Wednesday, August 9, 2017 (Day 98)
Oh, the feeling! The sweet seductive feeling of reclination. Oh, how long it has been, dear Earth, since I have lain myself flat upon you!
I had thought to go further, to journey in to the night. The moon had only just begun to wane away towards its phase of darkness, of newness. These last 5 miles, however, made me question such notions. The weaving of trail, between and up and over and down large boulder piles and fallen trees was both challenging (navigationally and physically), and thoroughly enjoyable. There was something so fun, so exciting, so worthy and satisfactory about it all.

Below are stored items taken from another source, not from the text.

-- ==== Sys2Proof/Machine/CoreMem.lean ====
section
/-! DEFINITION. Loads and stores of a core (spec/04 R111–R113, spec/06 R184–R195): through the L1 data cache, to the own
seat memory, to register space over the control network, with outstanding misses held until their line returns. -/
namespace Sys2Proof.Machine

/-- How an access of a core ends: carried out (or under way), held back until there is room, or refused precisely. -/
inductive AccRes where
  | ok (s : State)
  | stall
  | fault (code : Nat) (addr : Addr)

/-- A register a load writes. -/
def Core.deliver (k : Core) (dst : LoadDst) (v : BitVec 32) : Core :=
  match dst with
  | .w r => k.setW r (v.setWidth 16)
  | .a r => k.setA r v

/-- The core with a load to a register outstanding (R112). -/
def Core.await (k : Core) (dst : LoadDst) : Core :=
  match dst with
  | .w r => { k with busyW := k.busyW ||| BitVec.ofNat 16 (2 ^ r.val) }
  | .a r => { k with busyA := k.busyA ||| BitVec.ofNat 8 (2 ^ r.val) }

/-- The core with no load to a register outstanding. -/
def Core.unawait (k : Core) (dst : LoadDst) : Core :=
  match dst with
  | .w r => { k with busyW := k.busyW &&& ~~~ BitVec.ofNat 16 (2 ^ r.val) }
  | .a r => { k with busyA := k.busyA &&& ~~~ BitVec.ofNat 8 (2 ^ r.val) }

/-- The operations an access hangs on a miss: a load of one register, or the stored words. -/
def missLoad (dst : LoadDst) (off : Nat) : List MissOp := [.load dst off]

/-- The stored words of a store, low word first. -/
def missStore (off : Nat) (wide : Bool) (v : BitVec 32) : List MissOp :=
  if wide then [.store off (v.setWidth 16), .store (off + 1) ((v >>> 16).setWidth 16)] else [.store off (v.setWidth 16)]

/-- The requests a read has sent, its outcome left aside. -/
def Got.sent (r : Got) (s : State) : State := match r with | .wait t => t | _ => s

/-- An access joins the outstanding miss of its block, or starts one: the crew cache is looked up (R191), and reads go out for what
other crews hold. A ninth miss stalls (R112), and a miss that the mesh has no room for (R266). -/
def State.addMiss (s : State) (c : CoreId) (a w : Nat) (ops : List MissOp) : AccRes :=
  let k := s.core c
  let b := blockOf a w
  if k.misses.any (fun m => m.block == b) then
    .ok (s.setCore c { k with misses := k.misses.map (fun m => if m.block == b then { m with ops := m.ops ++ ops } else m) })
  else if 8 ≤ k.misses.length then .stall
  else
    let t := s.ccLine c b
    if t.2.isNone && !(nearTo c w) && s.coreClogged c then .stall
    else
      let s1 := t.1.setCore c { t.1.core c with misses := (t.1.core c).misses ++ [⟨b, ops, t.2⟩] }
      .ok (if t.2.isNone then (s1.blockWords c .miss b).sent s1 else s1)

/-- A transaction enters the control network (R269). -/
def State.pushCtl (s : State) (who : Requester) (k : CtlKind) : State := { s with ctl := s.ctl ++ [⟨who, k, 0, []⟩] }

/-- The transaction reads for a register of its core. -/
def CtlTxn.readsReg (t : CtlTxn) : Bool := match t.kind with | .core _ _ none _ => true | _ => false

/-- Two lists share an element. -/
def meets {α : Type} [BEq α] (x y : List α) : Bool := x.any (fun a => y.contains a)

/-- The addresses of a transfer of the tile path; none for an operation on registers. -/
def TileOp.addrs (o : TileOp) : List Addr :=
  match o with
  | .tld _ ea st => tileAddrs ea st 16
  | .tst _ ea st => tileAddrs ea st 16
  | .zld _ ea st => tileAddrs ea st 32
  | .zst _ ea st => tileAddrs ea st 32
  | _ => []

/-- A transfer of the tile path stores. -/
def TileOp.stores (o : TileOp) : Bool := match o with | .tst _ _ _ => true | .zst _ _ _ => true | _ => false

/-- An access must wait: for an earlier transfer of the tile path that touches one of its words, any access for a store, a store for
any transfer (R113, R158 point 6); or for the zeroing of a cache storage range (R194). -/
def State.behindTile (s : State) (c : CoreId) (write : Bool) (as : List Addr) : Bool :=
  as.any (fun a => ((s.named c a.toNat).map s.zeroing).getD false) || (s.core c).tileQ.any (fun q => (write || q.2.stores) &&
    meets (as.map (fun a => s.resolve c a.toNat)) (q.2.addrs.map (fun a => s.resolve c a.toNat)))

/-- The offsets in a block of the word, or the two words, of an access. -/
def wordsOf (w : Nat) (wide : Bool) : List Nat := if wide then [w % 32, w % 32 + 1] else [w % 32]

/-- A load (R111, R112): data at once from the own seat memory, from a hitting line and from the boathouse's memories;
else it is outstanding. -/
def State.loadAt (s : State) (c : CoreId) (a : Addr) (wide : Bool) (dst : LoadDst) : AccRes :=
  let n := a.toNat
  if wide && a.getLsbD 0 then .fault 5 a
  else if s.behindTile c false (a :: if wide then [a + 1] else []) then .stall
  else
    match s.access c n false, s.access c (n + if wide then 1 else 0) false with
    | .mem w, .mem w1 =>
      if cacheable c w then
        match s.lookup c (blockOf n w) (wordsOf w wide) with
        | (s1, .hit l) =>
          let v := if wide then l.get (w % 32 + 1) ++ l.get (w % 32) else (l.get (w % 32)).setWidth 32
          .ok (s1.setCore c ((s1.core c).deliver dst v))
        | (s1, .error) => .ok (s1.pushErr c a)
        | (s1, .miss) =>
          match s1.addMiss c n w (missLoad dst (w % 32)) with
          | .ok s2 => .ok (s2.setCore c ((s2.core c).await dst))
          | r => r
      else
        match s.readWords (crewNum c) (if wide then [w, w1] else [w]) with
        | (s1, some (x :: rest)) => .ok (s1.setCore c ((s1.core c).deliver dst (rest.headD 0 ++ x)))
        | (s1, _) => .ok (s1.pushErr c a)
    | .reg r, .reg _ =>
      .ok ((s.pushCtl (coreRequester c) (.core (BitVec.ofNat 32 r) wide none (some dst))).setCore c ((s.core c).await dst))
    | .flash b, .flash _ =>
      .ok (s.setCore c ((s.core c).deliver dst
        (if wide then s.flashWord (b + 2) ++ s.flashWord b else (s.flashWord b).setWidth 32)))
    | .rom w, .rom _ =>
      .ok (s.setCore c ((s.core c).deliver dst
        (if wide then Config.bootRom (w + 1) ++ Config.bootRom w else (Config.bootRom w).setWidth 32)))
    | .unmapped, _ => .fault (accessCode c) a
    | _, _ => .fault (accessCode c) (a + 1)

/-- A store (R111): at once to the own seat memory, to a hitting line and to boathouse memory; a miss holds it until
its line is filled (R187); to register space it is posted (R48). -/
def State.storeAt (s : State) (c : CoreId) (a : Addr) (wide : Bool) (v : BitVec 32) : AccRes :=
  let n := a.toNat
  if wide && a.getLsbD 0 then .fault 5 a
  else if s.behindTile c true (a :: if wide then [a + 1] else []) then .stall
  else
    match s.access c n true, s.access c (n + if wide then 1 else 0) true with
    | .mem w, .mem w1 =>
      if cacheable c w then
        match s.lookup c (blockOf n w) (wordsOf w wide) with
        | (s1, .hit l) =>
          let l1 := l.put (w % 32) (v.setWidth 16)
          .ok (s1.setCore c ((s1.core c).putLine (if wide then l1.put (w % 32 + 1) ((v >>> 16).setWidth 16) else l1)))
        | (s1, .error) => .ok (s1.pushErr c a)
        | (s1, .miss) => s1.addMiss c n w (missStore (w % 32) wide v)
      else .ok (s.writeWords (if wide then [(w, v.setWidth 16), (w1, (v >>> 16).setWidth 16)] else [(w, v.setWidth 16)]))
    | .reg r, .reg _ => .ok (s.pushCtl (coreRequester c) (.core (BitVec.ofNat 32 r) wide (some v) none))
    | .unmapped, _ => .fault (accessCode c) a
    | _, _ => .fault (accessCode c) (a + 1)

/-- How a read that an instruction must wait for ends: data; not yet, in the state given; held back with nothing changed; refused
before it issues; or an error response (R126). -/
inductive NowRes where
  | ok (s : State) (v : BitVec 32)
  | wait (s : State)
  | stall
  | fault (s : State) (code : Nat) (addr : Addr)
  | error (s : State) (addr : Addr)

/-- A read that its instruction cannot complete without (R126: RET, LREST, an element of a block repeat): a line that is missing is
brought in, and a read of register space follows the core's earlier accesses there (R48, R163). (log entry 17, DESIGN CHOICE) -/
def State.loadNow (s : State) (c : CoreId) (a : Addr) (wide : Bool) : NowRes :=
  let n := a.toNat
  if wide && a.getLsbD 0 then .fault s 5 a
  else if s.behindTile c false (a :: if wide then [a + 1] else []) then .stall
  else
    match s.access c n false, s.access c (n + if wide then 1 else 0) false with
    | .mem w, .mem w1 =>
      if cacheable c w then
        if (s.core c).misses.any (fun m => m.block == blockOf n w) then .stall
        else
          match s.lookup c (blockOf n w) (wordsOf w wide) with
          | (s1, .hit l) => .ok s1 (if wide then l.get (w % 32 + 1) ++ l.get (w % 32) else (l.get (w % 32)).setWidth 32)
          | (s1, .error) => .error s1 a
          | (s1, .miss) =>
            match s1.fillNow c (blockOf n w) with
            | .words t ws => .ok t (if wide then ws.getD (w % 32 + 1) 0 ++ ws.getD (w % 32) 0 else (ws.getD (w % 32) 0).setWidth 32)
            | .wait t => .wait t
            | .error t _ => .error t a
      else
        match s.readWords (crewNum c) (if wide then [w, w1] else [w]) with
        | (s1, some (x :: rest)) => .ok s1 (rest.headD 0 ++ x)
        | (s1, _) => .error s1 a
    | .reg r, .reg _ =>
      if s.ctlBusy c then .stall
      else
        match s.readAny (coreRequester c) r wide with
        | (s1, some v) => .ok s1 v
        | (s1, none) => .error s1 a
    | .flash b, .flash _ => .ok s (if wide then s.flashWord (b + 2) ++ s.flashWord b else (s.flashWord b).setWidth 32)
    | .rom w, .rom _ => .ok s (if wide then Config.bootRom (w + 1) ++ Config.bootRom w else (Config.bootRom w).setWidth 32)
    | .unmapped, _ => .fault s (accessCode c) a
    | _, _ => .fault s (accessCode c) (a + 1)

/-- The end of an instruction whose read has not given it data: it waits, is held back, or takes the failure precisely (R126). -/
def NowRes.fails (r : NowRes) (c : CoreId) : Res :=
  match r with
  | .ok s _ => .wait s
  | .wait s => .wait s
  | .stall => .stall
  | .fault s code a => .exc s code a
  | .error s a => .exc s (accessCode c) a

/-- Every load and write-back of a core is complete at its target (R114 CSYNC, R190, R264): no miss, nothing returning,
no write without its acknowledgement, no register read under way, no transfer in the tile path. -/
def State.memIdle (s : State) (c : CoreId) : Bool :=
  (s.core c).misses.isEmpty && (s.core c).returned.isEmpty &&
  !((s.writesOf c).any Prod.snd) &&
  (isSeat c || !(s.ctl.any (fun t => t.who == coreRequester c && t.readsReg))) &&
  (s.core c).tileQ.all (fun q => q.2.addrs.isEmpty)

/-- The words of a seat's fetch buffer are fetched again (R196: stored code is seen after CSYNC). -/
def State.refetch (s : State) (c : CoreId) : State := s.setCore c { s.core c with fbuf := none }

/-- A CSYNC that waits completes once the core's accesses are complete. -/
def State.csyncCheck (s : State) (c : CoreId) : State :=
  if (s.core c).wait == some .csync && s.memIdle c then (s.refetch c).complete c (cstSs (s.core c).cst) else s

/-! ## Lines (R187, R188) -/

/-- The block a core's cache would hold an address under (R161). -/
def lineBlock (c : CoreId) (a : Nat) : Nat :=
  match c with
  | .seat crew st =>
    if a < 0x20000 then (seatBase (crew.val * 8 + st.val) + a) / 32
    else if 0x100000 ≤ a ∧ a < 0x900000 then (storeBase crew.val + (a - 0x100000)) / 32
    else a / 32
  | .cox crew => if 0x100000 ≤ a ∧ a < 0x900000 then (storeBase crew.val + (a - 0x100000)) / 32 else a / 32
  | .boathouse => a / 32

/-- CFLUSH of one line: masked words written, the line left clean (R187); a parity error drops it (R177). -/
def State.flushLine (s : State) (c : CoreId) (block : Nat) : State :=
  match (s.core c).line block with
  | none => s
  | some l =>
    if l.dirty = 0 then s
    else
      let s1 := s.writeBack c l
      if l.dirty &&& l.bad = 0 then
        let ls := (mapGet (fun _ => []) (s1.core c).l1d (l1Set block)).map (fun m =>
          if m.block == block then { m with dirty := 0 } else m)
        s1.setCore c { s1.core c with l1d := mapSet (fun _ => []) (s1.core c).l1d (l1Set block) ls }
      else s1.setCore c ((s1.core c).dropLine block)

/-- The blocks of a core's dirty lines. -/
def Core.dirtyBlocks (k : Core) : List Nat :=
  k.l1d.flatMap (fun p => (p.2.filter (fun l => l.dirty != 0)).map Line.block)

/-- What the operations waiting for a line make of it: data for the loads, in order, and the line with the stores. -/
def applyMissOps : List MissOp → Line → List Returned → Line × List Returned
  | [], l, r => (l, r)
  | .load (.w d) o :: ops, l, r => applyMissOps ops l (r ++ [⟨.w d, (l.get o).setWidth 32⟩])
  | .load (.a d) o :: ops, l, r => applyMissOps ops l (r ++ [⟨.a d, l.get (o + 1) ++ l.get o⟩])
  | .store o v :: ops, l, r => applyMissOps ops (l.put o v) r

/-- An access that waited for a line whose fill failed: it is reported, and its register is free again (R126, R187). -/
def State.failOp (s : State) (c : CoreId) (block : Nat) (op : MissOp) : State :=
  match op with
  | .load d o => (s.setCore c ((s.core c).unawait d)).pushErr c (BitVec.ofNat 32 (block * 32 + o))
  | .store o _ => s.pushErr c (BitVec.ofNat 32 (block * 32 + o))

/-- The fill of a miss returns (R187): its line is installed, its loads have their data, its stores are merged; on an
error response the line is not allocated and each access is reported (R126). -/
def State.fillWith (s : State) (c : CoreId) (m : Miss) (words : Option (List Word)) : State :=
  let k := s.core c
  let s0 := s.setCore c { k with misses := k.misses.filter (fun x => x.block != m.block) }
  let s1 := match words with
    | some ws =>
      let r := applyMissOps m.ops ⟨m.block, ws, 0, 0⟩ []
      let t := s0.install c r.1
      t.setCore c { t.core c with returned := (t.core c).returned ++ r.2 }
    | none =>
      m.ops.foldl (fun t op => t.failOp c m.block op) s0
  s1.csyncCheck c

/-- LINE_FILL: the n-th outstanding miss of a core is filled, from the crew cache's line, from its own crew's memory and from the
data that came over the mesh. A fill whose data are still on the mesh waits. -/
def State.lineFill (s : State) (c : CoreId) (n : Nat) : State :=
  match (s.core c).misses[n]? with
  | none => s
  | some m =>
    match m.data with
    | some ws => s.fillWith c m (some ws)
    | none =>
      match s.blockWords c .miss m.block with
      | .words t ws => t.fillWith c m (some ws)
      | .wait t => t
      | .error t _ => t.fillWith c m none

/-- A miss is outstanding for the block of a line instruction, or a transfer of the tile path still has to store there: CFLUSH and CINV
follow them (R113, R187). -/
def State.lineBusy (s : State) (c : CoreId) (block : Nat) : Bool :=
  (s.core c).misses.any (fun m => m.block == block) ||
    s.behindTile c false ((List.range 32).map (fun i => BitVec.ofNat 32 (block * 32 + i)))

/-- The same, for every line. -/
def State.cacheBusy (s : State) (c : CoreId) : Bool :=
  !((s.core c).misses.isEmpty) || (s.core c).tileQ.any (fun q => q.2.stores)

end Sys2Proof.Machine
end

I reconsidered my late start of the previous evening; how I only made it 16 miles by sunrise. I viewed it in a less critical light, now. No wonder it took me so long…it is difficult enough to navigate in sunlight! I recalled getting lost amongst rock piles and turning back for blazes. It all seems so long ago, now.
I travelled in to Greenwood Lake Village this morning. I took the steep .09 Village Vista Trail to get there. As I completed the descent in to the village, I was overcome by a strange yet pleasurable scent. Then I observed what appeared to be very large piles of cedar chips engaged in what seemed to be a light burning process(?). Fragrant smoke stretched and loomed out from select corner piles of charred black edges. Curious. How very curious.
A kind local took an interest in me and my journey. He spoke of how he had housed hikers for a night in his home, and had received Christmas cards from them every year for seven years thereafter. He asked if I needed anything. If only I had travelled further to get there! I would have loved to stay with him and shower and do laundry and get to know him and get a feel for this little village. He was a sweet older man with a hint of knowing in his eye and a certain quirk that I have come to identify as the East Coast Variety.
I climbed back up the trail.
I crossed NY 17A and crossed the rocky Eastern Pinnacles.
The area was very dry. The sources that were running, were often unappealing or swampy. I was very thankful to come across a water cache just before crossing East Mombasha Road.
I filled up with water, crossed the road, and travelled a short distance before coming to a nice flat spot. There, I removed my pack, unfurled my ground tarp, then my mat, then my body; all against the cool, solid, beckoning silence and stillness of the ever moving Earth.